Hello Milky Way, you've been magnetic fingerprinted!

Researchers say they've managed to create the first full magnetic fingerprint of our home Milky Way galaxy, which should help astronomers better understand star formation within it.

The fingerprint was compiled from data gathered by the European Space Agency's Planck space telescope, a mission with significant NASA involvement, after it completed the first complete-sky observation of polarized light emitted throughout the galaxy by interstellar dust and gas.

That light emitted by gas, dust and stars carries significant information about what has happened to it on its way to us as it passes through the galaxy's magnetic fields, information astronomers can use in studying the Milky Way.

Scientists have been poring over the data since Planck finished its survey in 2013, looking for signs of the origin and formation of galaxies and stars.

"This is the best picture we've ever had of the magnetic field in the Milky Way over such a large part of the sky," said Charles Lawrence, Planck scientist NASA's Jet Propulsion Laboratory in Pasadena, California.

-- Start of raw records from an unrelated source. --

theorem keep_completeLong {p : State} {l : Long} {status : Nat} {results : Bytes} {s : State} (hk : Keep p s) :
    Keep p (completeLong l status results s) := by
  unfold completeLong
  try dsimp only
  repeat' first
    | with_reducible assumption | with_reducible exact Keep.refl _ | with_reducible apply keep_queueReply
    | fail_if_no_progress with_reducible refine Keep.rec_of ?_ rfl rfl rfl | split

theorem keep_domPut {p : State} {d : Nat} {x : Domain} {s : State} (hk : Keep p s) :
    Keep p (domPut d x s) := by
  unfold domPut
  try dsimp only
  repeat' first
    | with_reducible assumption | with_reducible exact Keep.refl _
    | fail_if_no_progress with_reducible refine Keep.rec_of ?_ rfl rfl rfl

theorem keep_powerEnd {p : State} {d : Nat} {target : PState} {status unit inst : Nat} {s : State} (hk : Keep p s) :
    Keep p (powerEnd d target status unit inst s) := by
  unfold powerEnd
  try dsimp only
  repeat' first
    | with_reducible assumption | with_reducible exact Keep.refl _
    | fail_if_no_progress with_reducible refine Keep.rec_of ?_ rfl rfl rfl

theorem keep_regBump {p : State} {unit inst off hi lo n : Nat} {s : State} (hk : Keep p s) :
    Keep p (regBump unit inst off hi lo n s) := by
  unfold regBump
  try dsimp only
  repeat' first
    | with_reducible assumption | with_reducible exact Keep.refl _ | with_reducible apply keep_regPutF

theorem keep_domAccount {p : State} {d kind : Nat} {target : PState} {unit inst : Nat} {s : State} (hk : Keep p s) :
    Keep p (domAccount d kind target unit inst s) := by
  unfold domAccount
  try dsimp only
  repeat' first
    | with_reducible assumption | with_reducible exact Keep.refl _ | with_reducible apply keep_regBump
    | with_reducible apply keep_regPut | split

theorem keep_powerRefuse {p : State} {d : Nat} {target : PState} {unit inst : Nat} {s : State} (hk : Keep p s) :
    Keep p (powerRefuse d target unit inst s) := by
  unfold powerRefuse
  try dsimp only
  repeat' first
    | with_reducible assumption | with_reducible exact Keep.refl _ | with_reducible apply keep_powerEnd
    | with_reducible apply keep_domAccount

theorem keep_beginWake {p : State} {d : Nat} {s : State} (hk : Keep p s) :
    Keep p (beginWake d s) := by
  unfold beginWake
  try dsimp only
  repeat' first
    | with_reducible assumption | with_reducible exact Keep.refl _ | with_reducible apply keep_domPut

theorem keep_putErr {p : State} {w : Nat} {p_ : ErrPat} {s : State} (hk : Keep p s) :
    Keep p (putErr w p_ s) := by
  unfold putErr
  try dsimp only
  repeat' first
    | with_reducible assumption | with_reducible exact Keep.refl _
    | fail_if_no_progress with_reducible refine Keep.rec_of ?_ rfl rfl rfl

theorem keep_storeRaw {p : State} {a : Nat} {bs : Bytes} {s : State} (hk : Keep p s) : Keep p (storeRaw a bs s) :=
  ⟨hk.part, hk.pending, fun w => memory_wf_memPutAll (hk.mem w) a bs⟩

theorem keep_putBack {p : State} {crew : Nat} {rs : List Retained} {s : State} (hk : Keep p s) :
    Keep p (putBack crew rs s) := by
  unfold putBack
  try dsimp only
  repeat' first
    | with_reducible assumption | with_reducible exact Keep.refl _ | with_reducible apply keep_putErr
    | with_reducible apply keep_storeRaw | with_reducible refine Keep.foldl ?_ ?_ | intro _

theorem keep_abortEntry {p : State} {d unit inst : Nat} {s : State} (hk : Keep p s) :
    Keep p (abortEntry d unit inst s) := by
  unfold abortEntry
  try dsimp only
  repeat' first
    | with_reducible assumption | with_reducible exact Keep.refl _ | with_reducible apply keep_powerEnd
    | with_reducible apply keep_domAccount | with_reducible apply keep_beginWake | with_reducible apply keep_putBack
    | with_reducible apply keep_domPut | split

theorem keep_depError {p : State} {t kind : Nat} {i : Initiator} {s : State} (hk : Keep p s) :
    Keep p (depError t kind i s) := by
  unfold depError
  try dsimp only
  repeat' first
    | with_reducible assumption | with_reducible exact Keep.refl _ | with_reducible apply keep_raise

In the Planck "fingerprint" image darker regions represent stronger emissions of polarized light and the image also shows that in some parts of the galactic magnetic field there is large-scale organization.

The darkest and therefore strongest region, spanning the center of the image is aligned with the plane of the galaxy, while twisted features seen below and above the galactic plane, where the local magnetic field shows disorganization, reveals variations in the polarization direction.

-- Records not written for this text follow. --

-- ==== Sys2Proof/Laws/KeepCpu.lean ====
section
/-!
SUPPORT. What commands keep (part, queue, canonical memory): instructions that access no memory, and the vector
    coprocessor rows.
-/
namespace Sys2Proof.Machine
open Sys2Proof

theorem keep_corePut {p : State} {c : Nat} {x : Core} {s : State} (hk : Keep p s) :
    Keep p (corePut c x s) := by
  unfold corePut
  try dsimp only
  repeat' first
    | with_reducible assumption | with_reducible exact Keep.refl _
    | fail_if_no_progress with_reducible refine Keep.rec_of ?_ rfl rfl rfl

theorem keep_setLines {p : State} {c : Nat} {ls : List Line} {s : State} (hk : Keep p s) :
    Keep p (setLines c ls s) := by
  unfold setLines
  try dsimp only
  repeat' first
    | with_reducible assumption | with_reducible exact Keep.refl _ | with_reducible apply keep_corePut

theorem keep_invalLine {p : State} {c a : Nat} {s : State} (hk : Keep p s) :
    Keep p (invalLine c a s) := by
  unfold invalLine
  try dsimp only
  repeat' first
    | with_reducible assumption | with_reducible exact Keep.refl _ | with_reducible apply keep_setLines

theorem keep_wakeWfi {p : State} {c : Nat} {s : State} (hk : Keep p s) :
    Keep p (wakeWfi c s) := by
  unfold wakeWfi
  try dsimp only
  repeat' first
    | with_reducible assumption | with_reducible exact Keep.refl _
    | with_reducible apply keep_wakeRequestBase | with_reducible apply keep_corePut | split

theorem keep_cacheLost {p : State} {c a : Nat} {s : State} (hk : Keep p s) :
    Keep p (cacheLost c a s) := by
  unfold cacheLost
  try dsimp only
  repeat' first
    | with_reducible assumption | with_reducible exact Keep.refl _ | with_reducible apply keep_raise
    | with_reducible apply keep_wakeWfi | with_reducible apply keep_corePut

theorem keep_storeErrorOp {p : State} {c a : Nat} {s : State} (hk : Keep p s) :
    Keep p (storeErrorOp c a s) := by
  unfold storeErrorOp
  try dsimp only
  repeat' first
    | with_reducible assumption | with_reducible exact Keep.refl _ | with_reducible apply keep_wakeWfi
    | with_reducible apply keep_corePut

theorem keep_writeLine {p : State} {c a : Nat} {bs : Bytes} {s : State} (hk : Keep p s) :
    Keep p (writeLine c a bs s).2 := by
  unfold writeLine
  try dsimp only
  repeat' first
    | with_reducible assumption | with_reducible exact Keep.refl _ | with_reducible apply keep_writeBytes
    | with_reducible apply keep_waitAt | with_reducible apply keep_storeErrorOp | with_reducible refine Keep.ite ?_ ?_
    | with_reducible refine Keep.ite2 ?_ ?_ | with_reducible refine Keep.ite3 ?_ ?_
    | with_reducible refine KeepR.ite ?_ ?_ | with_reducible refine KeepR.next ?_
    | with_reducible refine Keep.foldl ?_ ?_ | with_reducible refine Keep.foldl2 ?_ ?_
    | with_reducible refine Keep.foldl3 ?_ ?_ | with_reducible refine Keep.id ?_
    | fail_if_no_progress with_reducible refine Keep.rec_of ?_ rfl rfl rfl | intro _ | split
    | with_reducible refine Keep.pair ‹_ = (_, _)› ?_ | with_reducible refine Keep.triple ‹_ = (_, _, _)› ?_

theorem keep_startWrites {p : State} {c : Nat} {y0 : List (Nat × Bytes)} {y1 : State} (hk : Keep p y1) :
    Keep p (startWrites c y0 y1) := by
  induction y0 generalizing c y1 with
  | nil => unfold startWrites; exact hk
  | cons b r ih =>
    unfold startWrites
    try dsimp only
    repeat' first
      | with_reducible assumption | with_reducible exact Keep.refl _ | with_reducible apply ih
      | with_reducible apply keep_writeLine | with_reducible apply keep_corePut | with_reducible refine Keep.ite ?_ ?_
      | with_reducible refine Keep.ite2 ?_ ?_ | with_reducible refine Keep.ite3 ?_ ?_
      | with_reducible refine KeepR.ite ?_ ?_ | with_reducible refine KeepR.next ?_
      | with_reducible refine Keep.foldl ?_ ?_ | with_reducible refine Keep.foldl2 ?_ ?_
      | with_reducible refine Keep.foldl3 ?_ ?_ | with_reducible refine Keep.id ?_
      | fail_if_no_progress with_reducible refine Keep.rec_of ?_ rfl rfl rfl | intro _ | split
      | with_reducible refine Keep.pair ‹_ = (_, _)› ?_

theorem keep_lineCorrect {p : State} {c : Nat} {l : Line} {s : State} (hk : Keep p s) :
    Keep p (lineCorrect c l s) := by
  unfold lineCorrect
  try dsimp only
  repeat' first
    | with_reducible assumption | with_reducible exact Keep.refl _ | with_reducible apply keep_sramCe
    | with_reducible refine Keep.ite ?_ ?_

theorem keep_writeBack {p : State} {c : Nat} {l : Line} {s : State} (hk : Keep p s) :
    Keep p (writeBack c l s) := by
  unfold writeBack
  try dsimp only
  repeat' first
    | with_reducible assumption | with_reducible exact Keep.refl _ | with_reducible apply keep_cacheLost
    | with_reducible apply keep_corePut | with_reducible apply keep_startWrites | with_reducible apply keep_lineCorrect
    | split

theorem keep_cleanLine {p : State} {c a : Nat} {s : State} (hk : Keep p s) :
    Keep p (cleanLine c a s) := by
  unfold cleanLine
  try dsimp only
  repeat' first
    | with_reducible assumption | with_reducible exact Keep.refl _ | with_reducible apply keep_writeBack
    | with_reducible apply keep_setLines | split

theorem keep_flushLine {p : State} {c a : Nat} {s : State} (hk : Keep p s) :
    Keep p (flushLine c a s) := by
  unfold flushLine
  try dsimp only
  repeat' first
    | with_reducible assumption | with_reducible exact Keep.refl _ | with_reducible apply keep_invalLine
    | with_reducible apply keep_cleanLine

theorem keep_flushAll {p : State} {c : Nat} {s : State} (hk : Keep p s) :
    Keep p (flushAll c s) := by
  unfold flushAll
  try dsimp only
  repeat' first
    | with_reducible assumption | with_reducible exact Keep.refl _ | with_reducible apply keep_flushLine
    | with_reducible refine Keep.foldl ?_ ?_ | intro _

theorem keep_drainWrites {p : State} {c : Nat} {s : State} (hk : Keep p s) :
    Keep p (drainWrites c s) := by
  unfold drainWrites
  try dsimp only
  repeat' first
    | with_reducible assumption | with_reducible exact Keep.refl _ | with_reducible apply keep_startWrites
    | with_reducible apply keep_corePut | with_reducible refine Keep.ite ?_ ?_

theorem keep_resetFlush {p : State} {c : Nat} {s : State} (hk : Keep p s) :
    Keep p (resetFlush c s) := by
  unfold resetFlush
  try dsimp only
  repeat' first
    | with_reducible assumption | with_reducible exact Keep.refl _ | with_reducible apply keep_flushAll
    | with_reducible apply keep_drainWrites

theorem keep_startCore {p : State} {c : Nat} {s : State} (hk : Keep p s) :
    Keep p (startCore c s) := by
  unfold startCore
  try dsimp only
  repeat' first
    | with_reducible assumption | with_reducible exact Keep.refl _ | with_reducible apply keep_corePut

theorem keep_dropCommands {p : State} {c : Nat} {s : State} (hk : Keep p s) :
    Keep p (dropCommands c s) := by
  unfold dropCommands
  try dsimp only
  repeat' first
    | with_reducible assumption | with_reducible exact Keep.refl _ | with_reducible refine Keep.foldl ?_ ?_
    | fail_if_no_progress with_reducible refine Keep.rec_of ?_ rfl rfl rfl | intro _

theorem keep_failHeld {p : State} {c : Nat} {watchdog : Bool} {s : State} (hk : Keep p s) :
    Keep p (failHeld c watchdog s) := by
  unfold failHeld
  try dsimp only
  repeat' first
    | with_reducible assumption | with_reducible exact Keep.refl _ | with_reducible apply keep_completeWork
    | with_reducible apply keep_shCountCrew | fail_if_no_progress with_reducible refine Keep.rec_of ?_ rfl rfl rfl
    | split

theorem keep_unstage {p : State} {c : Nat} {s : State} (hk : Keep p s) :
    Keep p (unstage c s) := by
  unfold unstage
  try dsimp only
  repeat' first
    | with_reducible assumption | with_reducible exact Keep.refl _ | with_reducible apply keep_slotPut
    | fail_if_no_progress with_reducible refine Keep.rec_of ?_ rfl rfl rfl | split

theorem keep_coreResetOp {p : State} {c : Nat} {watchdog : Bool} {ev : State → State} {s : State} (hk : Keep p s) (hf :
    ∀ t, Keep p t → Keep p (ev t)) :
    Keep p (coreResetOp c watchdog ev s) := by
  unfold coreResetOp
  try dsimp only
  repeat' first
    | with_reducible assumption | with_reducible exact Keep.refl _ | with_reducible apply hf
    | with_reducible apply keep_resetFlush | with_reducible apply keep_startCore
    | with_reducible apply keep_dropCommands | with_reducible apply keep_failHeld | with_reducible apply keep_unstage
    | split

theorem keep_exception {p : State} {c code eaddr : Nat} {s : State} (hk : Keep p s) :
    Keep p (exception c code eaddr s) := by
  unfold exception
  try dsimp only
  repeat' first
    | with_reducible assumption | with_reducible exact Keep.refl _ | with_reducible apply keep_coreResetOp
    | with_reducible apply keep_raise | with_reducible apply keep_corePut | split

theorem keep_beginInstr {p : State} {c : Nat} {s : State} (hk : Keep p s) :
    Keep p (beginInstr c s) := by
  unfold beginInstr
  try dsimp only
  repeat' first
    | with_reducible assumption | with_reducible exact Keep.refl _ | with_reducible apply keep_corePut
    | split

theorem keep_endInstr {p : State} {c : Nat} {before : Core} {s : State} (hk : Keep p s) :
    Keep p (endInstr c before s) := by
  unfold endInstr
  try dsimp only
  repeat' first
    | with_reducible assumption | with_reducible exact Keep.refl _ | with_reducible apply keep_corePut
    | split

theorem keep_onCoreR {p : State} {c : Fin 96} {f : Bool → Core → State → Bool × State} {s : State} (hk : Keep p s) (hf
    : ∀ b x t, Keep p t → Keep p (f b x t).2) :
    KeepR p (onCoreR c f s) := by
  unfold onCoreR
  try dsimp only
  repeat' first
    | with_reducible assumption | with_reducible exact Keep.refl _ | with_reducible apply hf
    | with_reducible apply keep_done | with_reducible apply keep_exception | with_reducible apply keep_beginInstr
    | with_reducible apply keep_endInstr | with_reducible apply keep_corePut | split
    | with_reducible refine Keep.pair ‹_ = (_, _)› ?_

"Just as the Earth has a magnetic field, our galaxy has a large-scale magnetic field -- albeit 100,000 times weaker than the magnetic field at the Earth's surface," research team member Douglas Scott, an astrophysicist at the University of British Columbia, says. "And just as the Earth's magnetic field generates phenomena such as the aurorae, our galaxy's magnetic field is important for many phenomena within it."

Many of those phenomena are revealed by studying the galaxy's dust and its effect on polarized light.

Though spread so thinly through the galaxy it seems like it is only a minor component of it, dust plays a large part in the formation of stars and their protoplanetary disks, the researchers say.

"Dust is often overlooked but it contains the stuff from which terrestrial planets and life forms," Scott says.